Task goal> Please output the section of the listing below that opens with the line containing "is three rows" and closes with the line containing "illegal (w : Word)", exactly and with nothing else.

Dataset records>
-- ==== Sys2Proof/Syntax.lean ====
section
/-! DEFINITION. The commands of the block: one constructor per row of spec/opcode_table.json (30_encoding.md R49). -/

namespace Sys2Proof

/-- A command.  `ENCBLK` is three rows of the table (`K` = 1, 2, 3) and `DECBLK` two (`F` = 0, 1), R49.  The row
"(illegal)" stands for every other 32-bit word and carries it (R50). -/
inductive Instr where
  | alut
  | ilut
  | encblk1
  | encblk2
  | encblk3
  | encode
  | decblk0
  | decblk1
  | decode
  | enclen
  | declen
  | illegal (w : Word)
  deriving DecidableEq, Repr

end Sys2Proof
end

Output>
/-- A command.  `ENCBLK` is three rows of the table (`K` = 1, 2, 3) and `DECBLK` two (`F` = 0, 1), R49.  The row
"(illegal)" stands for every other 32-bit word and carries it (R50). -/
inductive Instr where
  | alut
  | ilut
  | encblk1
  | encblk2
  | encblk3
  | encode
  | decblk0
  | decblk1
  | decode
  | enclen
  | declen
  | illegal (w : Word)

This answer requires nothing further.